The Human Upgrade: Biohacking for Longevity & Performance

Tony Wrighton - Neurofeedback, Decluttering & Alpha State: #286

The Human Upgrade: Biohacking for Longevity & Performance with Tony Wrighton 2016-02-23

Summary

Dave Asprey interviews Tony Wrighton, a Sky Sports presenter, author of three books on NLP (neurolinguistic programming), and host of the Zestology podcast. The conversation covers NLP as a framework for understanding how language and communication patterns program the subconscious mind, with applications for confidence, relaxation, and performance. Tony explains that NLP is essentially a study of how people communicate with themselves and others, and how they can hack their mental patterns to improve productivity and mood. The episode shifts into neurofeedback when Dave discusses his 40 Years of Zen program, an intensive 10-week alpha brainwave training protocol. Dave describes how after completing the program, his sympathetic nervous system stress response to technology and information overload was dramatically reduced. He reports that the constant background anxiety about checking email and social media essentially disappeared, noting that his body no longer interprets missing a Facebook update as a survival threat. He positions neurofeedback alongside self-hypnosis and meditation as tools for reducing the biological cost of constant information exposure. Tony and Dave discuss how NLP techniques like positive framing of affirmations connect to brain function. They explore why saying "don't worry" makes the brain hear "worry" and how affirmations should always be phrased in the positive. Dave shares his experience with the cognitive and stress-reduction benefits of alpha brainwave training and describes the 40 Years of Zen program as the most impactful biohack he has ever done, more transformative than any supplement, diet, or device. The conversation also touches on decluttering both physical spaces and mental patterns as a performance optimization strategy.

Key Points

  • Dave Asprey's 40 Years of Zen program is a 10-week intensive alpha brainwave neurofeedback training that he describes as the most impactful biohack he has ever done
  • After intensive neurofeedback training, Dave reports that his sympathetic stress response to technology and information overload was dramatically reduced
  • NLP (neurolinguistic programming) is a study of communication patterns that can reprogram subconscious responses for confidence, relaxation, and performance
  • The brain does not process negatives in affirmations: saying "don't worry" makes the brain focus on "worry," so affirmations should always be phrased positively
  • Neurofeedback, self-hypnosis, and meditation can all reduce the biological cost of constant information exposure from phones and social media
  • Alpha brainwave training helps reduce the core survival-level anxiety that drives compulsive technology checking behavior
  • Self-hypnosis with guided suggestions in a relaxed state is more powerful than simple affirmations for changing subconscious patterns
  • Physical and mental decluttering both contribute to cognitive performance by reducing background stress and decision fatigue

Key Moments

NLP techniques can change the internal voice that triggers fight-or-flight

Tony Wrighton explains how the internal voice can trigger the fight-or-flight response. NLP techniques include spatially moving the voice further away, turning down its volume with an imagined dial, and changing it to a cartoon character voice like Mickey Mouse to reduce its emotional impact.

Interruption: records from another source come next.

/-- Samples are debounced and move slots as R493 says; timers and SLOT_SET move them; outputs are driven; expanders fail on the third. -/
def Obligations.SlotsFollowInputsTimersAndCommands : Prop :=
  ∀ s : State, Quiet s →
      let nothing (i : Instr) : Prop := exec i s = .next s
      let lit (mode τ : Nat) : Prop := mode = 1 ∨ (mode = 2 ∧ τ % 1000000 < 500000) ∨ (mode = 3 ∧ τ % 250000 < 125000)
      let gone (n : Nat) (t : State) : Prop := ∀ p ∈ s.slotPorts n, s.get (Fld.dpData.VALID p) = 1 → t.get (Fld.dpData.REMOVED p) = 1 ∧
        t.get (Fld.dpData.GEN p) = (s.get (Fld.dpData.GEN p) + (if s.get (Fld.dpData.REMOVED p) = 1 then 0 else 1)) % 2 ^ (Fld.dpData.GEN p).w
      let input (u : State) (n b : Nat) : Nat := u.get ([Fld.slotStat.PRES n, Fld.slotStat.BTN n, Fld.slotStat.LATCH n].getD b (Fld.slotStat.PFAULT n))
      let powered (x : Nat) : Prop := 3 ≤ x ∧ x ≤ 6
      let changed (n x : Nat) (t : State) : Prop := t.slot n = x ∧ (x ≠ s.slot n → t.get (Fld.slotStat.PWR_EN n) = (if 3 ≤ x ∧ x ≤ 6 then 1 else 0) ∧
        t.get (Fld.srcStat.PEND (0x10420 + n)) = 1) ∧ (x = s.slot n → t.get (Fld.slotStat.PWR_EN n) = s.get (Fld.slotStat.PWR_EN n) ∨ ¬(3 ≤ x ∧ x ≤ 6))
      let byte (t : State) (n τ : Nat) : Prop := ∃ o, Out.slotOut n o ∈ t.out ∧ o / 16 = t.get (Fld.slotStat.PWR_EN n) ∧
        (s.get (Fld.slotLed.FLT_OVR n) = 0 → (o / 4 % 2 = 1 ↔ t.slot n = 7)) ∧ (s.get (Fld.slotLed.FLT_OVR n) = 1 → (o / 4 % 2 = 1 ↔ lit (s.get (Fld.slotLed.FLT_MODE n)) τ)) ∧
        (o / 2 % 2 = 1 ↔ lit (s.get (Fld.slotLed.LOC_MODE n)) τ) ∧
        (s.get (Fld.slotLed.ATT_OVR n) = 0 → (o / 8 % 2 = 1 ↔ (t.slot n = 6 ∨ ((t.slot n = 2 ∨ t.slot n = 5) ∧ lit 2 τ)))) ∧
        (s.get (Fld.slotLed.ATT_OVR n) = 1 → (o / 8 % 2 = 1 ↔ lit (s.get (Fld.slotLed.ATT_MODE n)) τ))
      let sampled (n τ : Nat) (v : Byte) (t : State) : Prop :=
        let x := s.slot n
        let since (b : Nat) : Nat := if SMap.get s.slotDeb 0 (4 * n + b) = 0 then τ else SMap.get s.slotDeb 0 (4 * n + b) - 1
        let taken (b : Nat) : Prop := b2n (v.getLsbD b) ≠ input s n b ∧ 1000 * s.get Fld.hpcCtl.DEB_MS ≤ τ - since b ∧ s.get Fld.pcmStat.DSTATE ≠ 2
        let only (b : Nat) : Prop := taken b ∧ ∀ b', b' < 4 → b' ≠ b → ¬taken b'
        let surprise : Prop := t.get (Fld.slotStat.SURPRISE n) = 1 ∧ t.get (Fld.slotStat.REMOVALS n) = s.more (Fld.slotStat.REMOVALS n) ∧ gone n t
        let latch := s.get (Fld.slotStat.LATCH n)
        let auto := s.get (Fld.slotCfg.AUTO_ON n)
        (∀ b, b < 4 → (taken b → input t n b = b2n (v.getLsbD b)) ∧ (¬taken b → input t n b = input s n b) ∧
          (b2n (v.getLsbD b) ≠ input s n b → ¬taken b → SMap.get t.slotDeb 0 (4 * n + b) = since b + 1) ∧
          (b2n (v.getLsbD b) = input s n b ∨ taken b → SMap.get t.slotDeb 0 (4 * n + b) = 0)) ∧
        (NSet.has s.slotOffPend n = false →
          ((∀ b, b < 4 → ¬taken b) → changed n x t) ∧
          (only 0 → v.getLsbD 0 = true → changed n (if x = 0 then (if auto = 1 ∧ latch = 1 then 3 else 1) else x) t) ∧
          (only 0 → v.getLsbD 0 = false → changed n 0 t ∧ (powered x → surprise)) ∧
          (only 2 → v.getLsbD 2 = true → changed n (if x = 1 ∧ auto = 1 then 3 else x) t) ∧
          (only 2 → v.getLsbD 2 = false → changed n (if x = 2 ∨ (3 ≤ x ∧ x ≤ 6) then 1 else x) t ∧ (powered x → surprise)) ∧
          (only 1 → v.getLsbD 1 = true → changed n (if x = 1 ∧ latch = 1 then 2 else if x = 2 then 1 else if x = 5 ∨ x = 6 then 4 else if x = 4 then 5 else x) t ∧
            (x = 2 ∨ x = 5 ∨ x = 6 → t.get (Fld.slotStat.CANCELLED n) = 1) ∧
            (x = 0 ∨ x = 3 ∨ x = 7 ∨ (x = 1 ∧ latch = 0) → t.get (Fld.slotStat.IGN_PRESS n) = s.more (Fld.slotStat.IGN_PRESS n))) ∧
          (only 1 → v.getLsbD 1 = false → changed n x t) ∧ (only 3 → v.getLsbD 3 = false → changed n x t) ∧
          (only 3 → v.getLsbD 3 = true → changed n (if 3 ≤ x ∧ x ≤ 6 then 7 else x) t ∧ (powered x → t.get (Fld.slotStat.PF_SEEN n) = 1 ∧ gone n t)) ∧
          (taken 0 → taken 3 → v.getLsbD 0 = false → v.getLsbD 3 = true → ¬taken 1 → ¬taken 2 → powered x → changed n 0 t ∧ surprise ∧ t.get (Fld.slotStat.PF_SEEN n) = 1))
      let off (n : Nat) (t : State) : Prop := gone n t ∧ (2 ≤ s.get (Fld.slotCfg.BUS n) → changed n 1 t) ∧
        (s.get (Fld.slotCfg.BUS n) < 2 → t.slot n = s.slot n ∧ NSet.has t.slotOffPend n = true)
      let failed (i : Instr) (bus addr kind : Nat) : Prop := Watched 39 s → s.get Fld.hpcErr.VALID = 0 → ∃ t, exec i s = .next t ∧ t.get Fld.hpcErr.VALID = 1 ∧ t.get Fld.hpcErr.BUS = bus ∧
        t.get Fld.hpcErr.ADDR = addr ∧ t.get Fld.hpcErr.KIND = kind ∧ Rose 39 s t ∧ ∀ n, NSet.has s.slotOffPend n = false → t.reg ⟨.slotStat, n, 0⟩ = s.reg ⟨.slotStat, n, 0⟩
      (∀ (ch : Fin 2) (τ : Nat) (fr : List Byte),
        let i := Instr.sgpioFrame ch τ fr
        let c := ch.val
        let run := s.get (if c = 0 then Fld.hpcCtl.SG0_EN else Fld.hpcCtl.SG1_EN) = 1 ∧ fr.length = s.get (if c = 0 then Fld.hpcCtl.SG_LEN0 else Fld.hpcCtl.SG_LEN1) + 1
        let ones := SMap.get s.sgOnes 0 c
        (¬run → nothing i) ∧ (run → (∀ b ∈ fr, b = 0xFF) → (2 ≤ ones → failed i c 0 2) ∧
          (ones < 2 → ∃ t, exec i s = .next t ∧ SMap.get t.sgOnes 0 c = ones + 1 ∧ RegsKept [.slotStat, .srcStat] s t ∧ t.slotDeb = s.slotDeb ∧
            ∀ n, n < 256 → (∀ b, b < 4 → input t n b = input s n b) ∧ (s.get (Fld.slotCfg.EN n) = 1 → s.get (Fld.slotCfg.BUS n) = c → s.get (Fld.slotCfg.POS n) < fr.length → byte t n τ))) ∧
        (run → (∃ b ∈ fr, b ≠ 0xFF) → ∃ t, exec i s = .next t ∧ SMap.get t.sgOnes 0 c = 0 ∧ ∀ n, n < 256 → s.get (Fld.slotCfg.EN n) = 1 → s.get (Fld.slotCfg.BUS n) = c →
          s.get (Fld.slotCfg.POS n) < fr.length → sampled n τ (fr.getD (s.get (Fld.slotCfg.POS n)) 0) t ∧ byte t n τ ∧ (NSet.has s.slotOffPend n = true → (∀ b, b < 4 → input t n b = input s n b) → changed n 1 t))) ∧
      (∀ (bs : Fin 2) (addr : Fin 128) (τ : Nat) (r : Option (List Byte)) (ok : Bool),
        let on (n : Nat) : Prop := n < 256 ∧ s.get (Fld.slotCfg.EN n) = 1 ∧ s.get (Fld.slotCfg.BUS n) = 2 + bs.val ∧ s.get (Fld.slotCfg.ADDR n) = addr.val
        let key := (2 + bs.val) * 128 + addr.val
        let nacks := SMap.get s.i3cNack 0 key
        let w := Instr.i3cOutputRefresh bs addr τ ok
        let nack (i : Instr) : Prop := (2 ≤ nacks → failed i (2 + bs.val) addr.val 1) ∧
          (nacks < 2 → ∃ t, exec i s = .next t ∧ SMap.get t.i3cNack 0 key = nacks + 1 ∧ OnlyRegs [] { s with i3cNack := t.i3cNack } t)
        (s.get Fld.pcmStat.DSTATE = 2 → nothing w) ∧ (s.get Fld.pcmStat.DSTATE ≠ 2 → (ok = false → nack w) ∧
          (ok = true → ∃ t, exec w s = .next t ∧ SMap.get t.i3cNack 0 key = 0 ∧ ∀ n, on n → byte t n τ ∧ changed n (if NSet.has s.slotOffPend n then 1 else s.slot n) t)) ∧
        ∀ i ∈ [Instr.i3cIbi bs addr τ r, .i3cPoll bs addr τ r], (s.get Fld.pcmStat.DSTATE = 2 → nothing i) ∧ (s.get Fld.pcmStat.DSTATE ≠ 2 → (r = none → nack i) ∧
          ∀ by_, r = some by_ → ∃ t, exec i s = .next t ∧ SMap.get t.i3cNack 0 key = 0 ∧ ∀ n, on n → sampled n τ (by_.getD (s.get (Fld.slotCfg.POS n) % 16) 0) t)) ∧
      (∀ sl : Fin 256, let n := sl.val
        let x := s.slot n
        let goes (i : Instr) (y : Nat) : Prop := ∃ t, exec i s = .next t ∧ changed n y t ∧ OnlyRegs [.slotStat, .srcStat] { s with slotOffPend := t.slotOffPend } t
        (NSet.has s.slotOffPend n = false → (x = 2 → goes (.windowExpiry sl) 3) ∧ (x = 5 → goes (.windowExpiry sl) 6)) ∧
        (NSet.has s.slotOffPend n = true ∨ (x ≠ 2 ∧ x ≠ 5) → nothing (.windowExpiry sl)) ∧
        (x = 6 → s.get (Fld.slotCfg.AUTO_OFF n) = 1 → ∃ t, exec (.offGraceExpiry sl) s = .next t ∧ off n t) ∧
        (x ≠ 6 ∨ s.get (Fld.slotCfg.AUTO_OFF n) = 0 → nothing (.offGraceExpiry sl)) ∧
        (x = 3 → s.get (Fld.slotStat.PFAULT n) = 0 → goes (.poweringTimer sl) 4) ∧ (x ≠ 3 ∨ s.get (Fld.slotStat.PFAULT n) = 1 → nothing (.poweringTimer sl))) ∧
      ∀ (m : Fin 1024) (c : AcpCmd), Serving 0x52 c s → c.win = m.val →
        let n := c.fld 0 0 8
        let x := s.slot n
        let en := s.get (Fld.slotCfg.EN n) = 1
        let subs : List (Instr × Nat) := [(.slotOn m, 1), (.slotOff m, 2), (.slotCancel m, 3), (.slotClear m, 4), (.slotLed m, 5)]
        let state (i : Instr) : Prop := ∃ t, exec i s = .next t ∧ Answered c 5 0 [] s t ∧ AcpOnly [] id s t
        let done (i : Instr) (P : State → Prop) : Prop := ∃ t, exec i s = .next t ∧ Answered c 0 0 (toBytes 8 (t.viewReg ⟨.slotStat, n, 0⟩).toNat) s t ∧ P t
        (c.fld 4 0 4 = 0 → done (.slotRead m) (AcpOnly [] id s)) ∧ (¬en → ∀ e ∈ subs, c.fld 4 0 4 = e.2 → state e.1) ∧
        (en → c.fld 4 0 4 = 1 → let ok := (x = 1 ∧ s.get (Fld.slotStat.LATCH n) = 1) ∨ x = 2
          (ok → done (.slotOn m) (changed n 3)) ∧ (¬ok → state (.slotOn m))) ∧
        (en → c.fld 4 0 4 = 2 → (x = 4 ∨ x = 5 ∨ x = 6 → done (.slotOff m) (off n)) ∧ (x = 2 → done (.slotOff m) (changed n 1)) ∧
          (x = 0 ∨ x = 1 ∨ x = 3 ∨ x = 7 → state (.slotOff m))) ∧
        (en → c.fld 4 0 4 = 3 → let ok := (x = 2 ∨ x = 5 ∨ x = 6) ∧ NSet.has s.slotOffPend n = false
          (ok → done (.slotCancel m) fun t => changed n (if x = 2 then 1 else 4) t ∧ t.get (Fld.slotStat.CANCELLED n) = 1) ∧ (¬ok → state (.slotCancel m))) ∧
        (en → c.fld 4 0 4 = 4 → (x = 7 → done (.slotClear m) (changed n (if s.get (Fld.slotStat.PRES n) = 1 then 1 else 0))) ∧ (x ≠ 7 → state (.slotClear m))) ∧
        (en → c.fld 4 0 4 = 5 → done (.slotLed m) fun t => t.get (Fld.slotLed.ATT_MODE n) = c.fld 8 0 2 ∧ t.get (Fld.slotLed.ATT_OVR n) = c.fld 8 2 1 ∧ t.get (Fld.slotLed.LOC_MODE n) = c.fld 8 3 2 ∧
          t.get (Fld.slotLed.FLT_MODE n) = c.fld 8 5 2 ∧ t.get (Fld.slotLed.FLT_OVR n) = c.fld 8 7 1 ∧ t.get (Fld.slotLed.ACT_MODE n) = c.fld 8 8 2 ∧ t.get (Fld.slotLed.ACT_OVR n) = c.fld 8 10 1)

"So when you're thinking about the voice in your head, some people have a really loud, distinct voice that is often not very kind and very friendly to them and not very helpful to them especially when it comes to anxiety um and there are loads of things that you can do in terms of that voice one of the things we'd look at in nlp terms is looking at the way that you experience in the world and just changing it and hacking it a little bit so with that voice you might notice where that voice is if you if you're someone who's got a loud internal voice where is it is it in front of voice is. If you're someone who's got a loud internal voice, where is it?"

Self-hypnosis provides guided meditation that keeps the mind from wandering

Tony describes how self-hypnosis can be more accessible than meditation for beginners because the guided words keep the mind occupied, preventing the wandering that makes people feel they are doing meditation wrong. He used self-hypnosis and alpha state training to recover from a mysterious post-viral fatigue illness.

"with self-hypnosis especially if you use some kind of guided hypnotherapy like a kind of creative visualization or something you listen to or you go and see a hypnotherapist or a hypnotist they will guide you into a different place and because of the words that they're using your mind is occupied and therefore it has less chance to kind of wander off"

Dave Asprey warns against sleeping with Bluetooth wearables due to EMF concerns

Dave Asprey discusses the tradeoffs of sleep-tracking wearables with Bluetooth. While Bluetooth is a relatively small risk, he argues that sleeping with a Bluetooth signal on every night for marginal data is not worth the unknown long-term effects, noting his experience as former CTO of a wristband company.

"So that's all going to happen or not over the next 50 years. But let's assume right now we're going to protect ourselves. So then you want to track your sleep. There's three solutions that work for tracking your sleep that don't require Bluetooth, and I'm not a fan of Bluetooth because I don't mind Bluetooth during the day and when I need it, but I don't want to just be bathing in Bluetooth 24-7 because, frankly, let's do it to 10 generations of mice or something and see what happens. I just don't think it's been that well tested."